*EXERCISE*
Only the lines of the data below from the one with "def O.PMU_CTRL : Nat := 0x01500000" through the one with "def O.SEC_BOOT_CTRL : Nat := 0x0000031C" are wanted. Repeat them exactly.

*THE INPUT*
def O.CAL_CTRL : Nat := 0x01600000
def O.CIN_PORT_CTRL (n : Nat) : Nat := 0x00700000 + 0x1000 * n
def O.CMP_DQ_PROD : Nat := 0x0020080C
def O.CMP_PLANE_GEOM2 (p : Nat) : Nat := 0x0020040C + 0x10 * p
def O.CMP_RING_CFG (r : Nat) : Nat := 0x00200108 + 0x40 * r
def O.CMP_RING_CONS (r : Nat) : Nat := 0x00200118 + 0x40 * r
def O.CMP_RING_PROD (r : Nat) : Nat := 0x00200110 + 0x40 * r
def O.DFQ_CTRL : Nat := 0x00900000
def O.DFQ_PUSH_CTRL : Nat := 0x00900240
def O.DFQ_RD (i : Nat) : Nat := 0x00900100 + 0x4 * i
def O.DGU_HB_CFG (i : Nat) : Nat := 0x00608000 + 0x40 * i
def O.DGU_SCAN_CTRL (s : Nat) : Nat := 0x00600800 + 0x40 * s
def O.DMA_CH_CTRL (c : Nat) : Nat := 0x00D01000 + 0x80 * c
def O.DMA_CH_DOORBELL (c : Nat) : Nat := 0x00D01008 + 0x80 * c
def O.ENG_OFF (w : Nat) : Nat := 0x00B00080 + 0x4 * w
def O.ENG_START (w : Nat) : Nat := 0x00B00040 + 0x4 * w
def O.ENG_STOP (w : Nat) : Nat := 0x00B00060 + 0x4 * w
def O.EVF_CH_CFG (n : Nat) : Nat := 0x00C01000 + 0x20 * n
def O.EVF_COMMIT : Nat := 0x00C00000
def O.FAB_CTRL : Nat := 0x00A00000
def O.FAB_SPLICE_WCO : Nat := 0x00A00020
def O.FTU_CTRL : Nat := 0x00500000
def O.FTU_HEAD_CFG (x : Nat) : Nat := 0x00502000 + 0x40 * x
def O.FTU_HEAD_STAT (x : Nat) : Nat := 0x00502010 + 0x40 * x
def O.FTU_OVS_CTRL : Nat := 0x0050E000
def O.FVL_PORT_CFG (p : Nat) : Nat := 0x00F01000 + 0x80 * p
def O.FVL_XACT_CTRL : Nat := 0x00F00100
def O.GPIO_OUT_CLR : Nat := 0x0141000C
def O.GPIO_OUT_SET : Nat := 0x01410008
def O.I2C_CTRL : Nat := 0x01411004
def O.I2C_STAT : Nat := 0x01411010
def O.IPL_CTRL : Nat := 0x00800000
def O.IPL_TBL_DATA : Nat := 0x00801008
def O.MC_CTRL (n : Nat) : Nat := 0x00E00004 + 0x10000 * n
def O.MEM_CTRL : Nat := 0x00E08000
def O.MSIX_CTRL (f v : Nat) : Nat := 0x0144000C + 0x1000 * f + 0x10 * v
def O.NET_PTP_MAP_STAT : Nat := 0x01488084
def O.NET_PTP_RATE : Nat := 0x01488014
def O.NET_PTP_STAT : Nat := 0x01488004
def O.NET_PTP_STEP : Nat := 0x01488018
def O.NET_PTP_TSQ (i : Nat) : Nat := 0x01488040 + 0x4 * i
def O.NET_P_TX_PROD (n q : Nat) : Nat := 0x0148110C + 0x1000 * n + 0x20 * q
def O.PMU_CNT_CFG (c : Nat) : Nat := 0x01500100 + 0x10 * c
def O.PMU_CTRL : Nat := 0x01500000
def O.RP_CTRL (n : Nat) : Nat := 0x00300000 + 0x10000 * n
def O.RP_NT_CTRL : Nat := 0x00309000
def O.RP_NT_RMW_DATA (i : Nat) : Nat := 0x00309110 + 0x20 * i
def O.RP_TS_DATA : Nat := 0x00308008
def O.RRU_CTRL : Nat := 0x00400000
def O.SEC_BOOT_CTRL : Nat := 0x0000031C
def O.SEC_BOOT_UNITS : Nat := 0x00000304
def O.SEC_CMD_CTRL : Nat := 0x00001100
def O.SEC_DOMAIN : Nat := 0x0000001C
def O.SEC_FUSE : Nat := 0x00000018
def O.TWN_CTRL : Nat := 0x01700000
def O.WTU_CTRL : Nat := 0x00100000
def O.WTU_LG_CTRL (g : Nat) : Nat := 0x00101000 + 0x40 * g
def O.WTU_SLOT_CTRL (s : Nat) : Nat := 0x00102000 + 0x20 * s
def O.WTU_SNAP_CTRL (k : Nat) : Nat := 0x00100100 + 0x20 * k
def O.WTU_SSI_REQ (m : Nat) : Nat := 0x00100408 + 0x40 * m

end Sys2Proof.Machine
end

*TASK SOLUTION*
def O.PMU_CTRL : Nat := 0x01500000
def O.RP_CTRL (n : Nat) : Nat := 0x00300000 + 0x10000 * n
def O.RP_NT_CTRL : Nat := 0x00309000
def O.RP_NT_RMW_DATA (i : Nat) : Nat := 0x00309110 + 0x20 * i
def O.RP_TS_DATA : Nat := 0x00308008
def O.RRU_CTRL : Nat := 0x00400000
def O.SEC_BOOT_CTRL : Nat := 0x0000031C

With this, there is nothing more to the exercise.